To analyze the motion of the bug on the square metal frame, we need to consider the dynamics of the system. The frame is hinged at point O and can rotate freely in the vertical plane. The bug moves along the rod PN, which is at a distance l from the hinge. Given that the frame remains stationary while the bug moves, we can deduce that the bug's motion will indeed exhibit simple harmonic characteristics. Let's break this down step by step.

Understanding the System Dynamics

The square frame can be thought of as a rigid body that is pivoted at its center. When the bug moves along the rod PN, it creates a torque about the hinge point O. This torque is a result of the gravitational force acting on the bug, which tries to pull it downward. The key here is that the frame is stationary, meaning that any motion of the bug must be balanced by the frame's response.

Torque and Restoring Force

As the bug moves, it creates a torque given by the formula:

  • Torque (τ) = r × F

Where:

  • r is the distance from the hinge to the bug (which is l), and
  • F is the gravitational force acting on the bug (F = mg, where m is the mass of the bug and g is the acceleration due to gravity).

This torque will create a restoring force that tries to bring the bug back to its equilibrium position. The restoring force is proportional to the displacement of the bug from its equilibrium position, which is a characteristic of simple harmonic motion (SHM).

Establishing the Motion's Characteristics

For the motion to be classified as simple harmonic, it must satisfy the condition that the acceleration of the bug is directly proportional to its displacement from the equilibrium position and directed towards that position. Mathematically, this can be expressed as:

  • a = -ω²x

Where:

  • a is the acceleration,
  • ω is the angular frequency, and
  • x is the displacement from the equilibrium position.

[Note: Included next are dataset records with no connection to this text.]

-- ==== Sys2Proof/Tests/Slice0.lean ====
section
/-! SUPPORT. Tests of the model against the worked examples and vectors of the spec (95_test_vectors.md), the smoke test
of the well-formedness checks, and a witness for the hypotheses of every statement that has some. -/

namespace Sys2Proof.Tests

open Sys2Proof Sys2Proof.Machine

/-! ## Well-formedness: one ill-formed term for each check (R100 to R102) -/

theorem test_wf_accepts_derivekey : CmdFields.wf { reserved := 0, dir := 0, op := 0x01 } = true := by decide

theorem test_wf_refuses_reserved_bit : CmdFields.wf { reserved := 1, dir := 0, op := 0x02 } = false := by decide

theorem test_wf_refuses_unknown_op : CmdFields.wf { reserved := 0, dir := 0, op := 0x03 } = false := by decide

theorem test_wf_refuses_dir_on_derivekey : CmdFields.wf { reserved := 0, dir := 1, op := 0x01 } = false := by decide

/-! ## Decoding: the words of R101 bit by bit, and the illegal words of V50 -/

/-- `OP = 0x01`, `DIR = 0`. -/
theorem test_decode_derivekey : decode 0b00000000000000000000000000000001#32 = .ok .derivekey := by decide

/-- `OP = 0x02`, `DIR = 0`. -/
theorem test_decode_xformE : decode 0b00000000000000000000000000000010#32 = .ok .xformE := by decide

/-- `OP = 0x02`, `DIR = 1`: bit 8 set. -/
theorem test_decode_xformD : decode 0b00000000000000000000000100000010#32 = .ok .xformD := by decide

theorem test_decode_refuses_V50 :
    decode 0x00000000 = .error .unknownOp ∧ decode 0x00000101 = .error .dirOnDerivekey ∧
    decode 0x00000103 = .error .unknownOp ∧ decode 0x00000202 = .error .reservedBits ∧
    decode 0x80000001 = .error .reservedBits ∧ decode 0x000000ff = .error .unknownOp ∧
    decode 0xffffffff = .error .reservedBits := by decide

theorem test_encode_words :
    encode .derivekey = 0x00000001 ∧ encode .xformE = 0x00000002 ∧ encode .xformD = 0x00000102 := by decide

theorem test_decodeTableWord : decodeTableWord 32 258 = some .xformD ∧ decodeTableWord 32 3 = none := by decide

/-! ## The primitives and the constant tables -/

/-- V4: rotation by 31, by 1 with the top bit set, and by 0. -/
theorem test_rotl32_V4 :
    rotl32 0x12345678 31 = 0x091a2b3c ∧ rotl32 0x80000001 1 = 0x00000003 ∧ rotl32 0x12345678 0 = 0x12345678 := by decide

/-- V5: `low5(df5265be) = 30` and `low5(ffffffe0) = 0`. -/
theorem test_low5_V5 : low5 0xdf5265be = 30 ∧ low5 0xffffffe0 = 0 := by decide

/-- V7: the lookups for `cccad413`. -/
theorem test_sboxsub_V7 :
    sboxsub 0xcccad413 = { s1 := 0xd47c27af, s2 := 0xb7ffce3f, s3 := 0x4264a5ff, s4 := 0x0cc32220 } := by decide +kernel

/-- V9 and V13: the sum wraps, and `F3` is mask minus data. -/
theorem test_round_functions_V9_V13 :
    f1 0xffffffff 31 1 = 0x3f9e9220 ∧ f2 0xffffffff 31 1 = 0xf97ed6cd ∧ f3 0xffffffff 31 1 = 0xbe3da94a ∧
    f3 1 0 0xffffffff = 0x100a9f72 := by decide +kernel

/-- R230: first and last entries, and the first entry of the second printed row. -/
theorem test_sbox_entries :
    Config.entry Config.s1 0x00 = 0x30fb40d4 ∧ Config.entry Config.s1 0x08 = 0xbfd4af27 ∧
    Config.entry Config.s2 0xff = 0x4523ecf1 ∧ Config.entry Config.s3 0xff = 0xee353783 ∧
    Config.entry Config.s4 0xff = 0x0aef7ed2 := by decide +kernel

/-- V14: samples of the schedule constants. -/
theorem test_schedule_constants_V14 :
    Config.tm 7 23 = 0x0f1946b8 ∧ Config.tm 3 4 = 0x824db09c ∧ Config.tr 7 23 = 2 ∧ Config.tr 3 4 = 6 ∧
    Config.tr 2 12 = 21 := by decide

/-- V17: the first octave of the zero key. -/
theorem test_octave_V17 :
    octave 0 { a := 0, b := 0, c := 0, d := 0, e := 0, f := 0, g := 0, h := 0 } =
      { a := 0x8acf2d6c, b := 0x783b8667, c := 0x738ce851, d := 0xd0a9f64f,
        e := 0xaecf5626, f := 0x7b235834, g := 0x2de265b1, h := 0xcefd80d2 } := by decide +kernel

/-! ## The commands, one step each -/

/-- The outcome is a next state with this property. -/
def nextHas (o : Host.Outcome State Fault Refusal) (p : State → Bool) : Bool :=
  match o with
  | .next t => p t
  | .fault _ => false
  | .refused _ => false

/-- The 32-byte keyword of V3. -/
def keywordV3 : List Byte :=
  [0x23, 0x42, 0xbb, 0x9e, 0xfa, 0x38, 0x54, 0x2c, 0xbe, 0xd0, 0xac, 0x83, 0x94, 0x0a, 0xc2, 0x98,
    0x8d, 0x7c, 0x47, 0xce, 0x26, 0x49, 0x08, 0x46, 0x1c, 0xc1, 0xb5, 0x13, 0x7a, 0xe6, 0xb6, 0x04]

/-- The 16-byte keyword of V1. -/
def keywordV1 : List Byte :=
  [0x23, 0x42, 0xbb, 0x9e, 0xfa, 0x38, 0x54, 0x2c, 0x0a, 0xf7, 0x56, 0x47, 0xf2, 0x9f, 0x61, 0x5d]

/-- The machine after reset with a keyword bound and its length written. -/
def withKeyword (bytes : List Byte) : State :=
  { State.reset with keyword := Space.ofBytes bytes, len := BitVec.ofNat 32 bytes.length }

/-- The machine after `DERIVEKEY` of a keyword, with a buffer bound and its length written. -/
def withBuffer (keyword bytes : List Byte) : State :=
  { complete (deriveBody (withKeyword keyword)) with
    buffer := Space.ofBytes bytes
    len := BitVec.ofNat 32 bytes.length }

/-- The block of V33. -/
def blockV33 : List Byte :=
  [0x00, 0x11, 0x22, 0x33, 0x44, 0x55, 0x66, 0x77, 0x88, 0x99, 0xaa, 0xbb, 0xcc, 0xdd, 0xee, 0xff]

/-- V21: `DERIVEKEY` of the 32-byte key. -/
theorem test_derivekey_V21 :
    nextHas (exec .derivekey (withKeyword keywordV3)) (fun t =>
      t.km[0] == 0x420b1cef && t.kr[0] == 8 && t.km[47] == 0x0579675f && t.kr[47] == 2 && t.kr[37] == 0 &&
      statusWord t == 0x00000001) = true := by decide +kernel

/-- V20: `DERIVEKEY` with `LEN = 0` gives the key material of the zero key. -/
theorem test_derivekey_empty_V20 :
    nextHas (exec .derivekey State.reset) (fun t =>
      t.km[44] == 0x81480ff1 && t.km[47] == 0x22aa9c38 && t.kr[44] == 26 && t.kr[47] == 15 && t.kvalid) = true := by
  decide +kernel

/-- V3: the published known answer for a 256-bit key. -/
theorem test_xformE_V3 :
    nextHas (exec .xformE (withBuffer keywordV3 (List.replicate 16 0))) (fun t =>
      t.buffer.blockAt 0 == 0x4f6a2038286897b9c9870136553317fa) = true := by decide +kernel

/-- V40: the keyword "abc", two equal blocks. -/
theorem test_xformE_V40 :
    nextHas (exec .xformE (withBuffer [0x61, 0x62, 0x63] (blockV33 ++ blockV33))) (fun t =>
      t.buffer.blockAt 0 == 0xaf839f37db9b8d747b4fb5c7481f4f85 &&
      t.buffer.blockAt 16 == 0xaf839f37db9b8d747b4fb5c7481f4f85) = true := by decide +kernel

/-- V34: decryption of the zero block under the zero key. -/
theorem test_xformD_V34 :
    nextHas (exec .xformD (withBuffer [] (List.replicate 16 0))) (fun t =>
      t.buffer.blockAt 0 == 0x73bd712e761a7fcf50f13e7fdc49ffb3) = true := by decide +kernel

/-- V45: with no key and a bad length the error is NoKey. -/
theorem test_xformD_no_key_V45 :
    nextHas (exec .xformD { State.reset with len := 17 }) (fun t => statusWord t == 0x00000030) = true := by
  decide +kernel

/-! ## The host's moves -/

/-- V52: at `LENW = 16` a write of 00012345 leaves 00002345. -/
theorem test_len_write_V52 :
    (writeRegister 2 0x00012345 { State.reset with params := { lenw := 16, klenMax := 64 } }).len = 0x00002345 := by
  decide

/-- V51: an illegal word with no key, from reset. -/
theorem test_illegal_V51 :
    nextHas (step (State.withFetchWord State.reset 32 0)) (fun t => statusWord t == 0x00000040) = true := by
  decide +kernel

/-- V51: `LEN > KLEN_MAX` with no earlier key and a reduced `KLEN_MAX`. -/
theorem test_long_keyword_V51 :
    nextHas (exec .derivekey { State.reset with params := { lenw := 32, klenMax := 64 }, len := 65 })
      (fun t => statusWord t == 0x00000010) = true := by decide +kernel

/-- The step after reset runs the command placed for it. -/
theorem test_step_runs_placed_word :
    nextHas (step (State.withFetchWord State.reset 32 1)) (fun t => statusWord t == 0x00000001) = true := by
  decide +kernel

/-- R110: the four moves of a program line of the command `XFORM.D`. -/
theorem test_line_moves :
    lineMoves { command := .xformD, operand := [0xaa] } =
      [.bindOperand .buffer [0xaa], .writeReg 2 1, .writeReg 0 0x00000102, .readReg 1] := by decide

/-! ## Witnesses: the hypotheses of every statement can be met -/

/-- The machine whose host has one move to make. -/
def withMove (m : HostMove) (s : State) : State := { s with pending := [m] }

/-- A keyed machine with two blocks bound (`KVALID` is written out so that no check has to expand a key). -/
def twoBlocks : State := { withBuffer [] (blockV33 ++ List.replicate 16 0) with kvalid := true }

/-- A machine with a reduced `KLEN_MAX` and a keyword one byte longer. -/
def longKeyword : State := { State.reset with params := { lenw := 32, klenMax := 64 }, len := 65 }

theorem derive_next {s : State} (h : DeriveReady s) : exec .derivekey s = .next (complete (deriveBody s)) :=
  exec_of_ready (i := .derivekey) (keyCheck_none.2 h.1) (by simpa [operandBound, keywordBytes] using h.2)

theorem encrypt_next {s : State} (h : TransformReady s) : exec .xformE s = .next (complete (encryptBody s)) :=
  exec_of_ready (i := .xformE) (transformCheck_none.2 ⟨h.1, h.2.1⟩) (by simpa [operandBound] using h.2.2)

theorem no_key_next : exec .xformE State.reset = .next (raise .noKey State.reset) :=
  exec_of_error (i := .xformE) (by decide)

theorem long_keyword_next : exec .derivekey longKeyword = .next (raise .invalidKeyLength longKeyword) :=
  exec_of_error (i := .derivekey) (by decide)

theorem witness_OtherWordsRaiseIllegalCommand :
    (withMove (.writeReg 0 0x00000101) State.reset).pending = .writeReg 0 0x00000101 :: [] ∧
    (0x00000101 : Word) ≠ 1 ∧ (0x00000101 : Word) ≠ 2 ∧ (0x00000101 : Word) ≠ 0x102 := by decide

theorem witness_StepRunsTheDecodedCommand :
    (withMove (.writeReg 0 0x00000102) State.reset).pending = .writeReg 0 0x00000102 :: [] ∧
    decode 0x00000102 = .ok .xformD := by decide

/-- The block of V33 as the operand of `ENCBLK` and of `DECBLK`. -/
def blkV33 : Vector Byte 16 := ⟨blockV33.toArray, by decide⟩

/-- A keyed machine whose host runs one pseudo-command. -/
def withPseudo (p : Pseudo) : State := { twoBlocks with pending := pseudoMoves p }

theorem witness_BlockPseudoCommandsAreBlockFunctions :
    twoBlocks.params.wf ∧ twoBlocks.kvalid = true ∧
    (withPseudo (.encblk blkV33)).pending = pseudoMoves (.encblk blkV33) ++ [] ∧
    (withPseudo (.decblk blkV33)).pending = pseudoMoves (.decblk blkV33) ++ [] := by decide +kernel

Calculating the Time Period

The time period (T) of simple harmonic motion is given by the formula:

  • T = 2π/ω

To find ω, we can relate it to the physical parameters of the system. The angular frequency for a simple harmonic oscillator can be derived from the formula:

  • ω = √(g/l)

Substituting this into the time period formula gives us:

  • T = 2π√(l/g)

Final Thoughts

Thus, the time period of the bug's motion along the rod PN, while the square frame remains stationary, is given by:

  • T = 2π√(l/g)

This relationship shows that the time period depends on the distance l from the hinge and the acceleration due to gravity g. The further the bug is from the hinge, the longer the time period, which aligns with our understanding of pendulum-like systems. This analysis illustrates the elegant nature of simple harmonic motion in a dynamic system.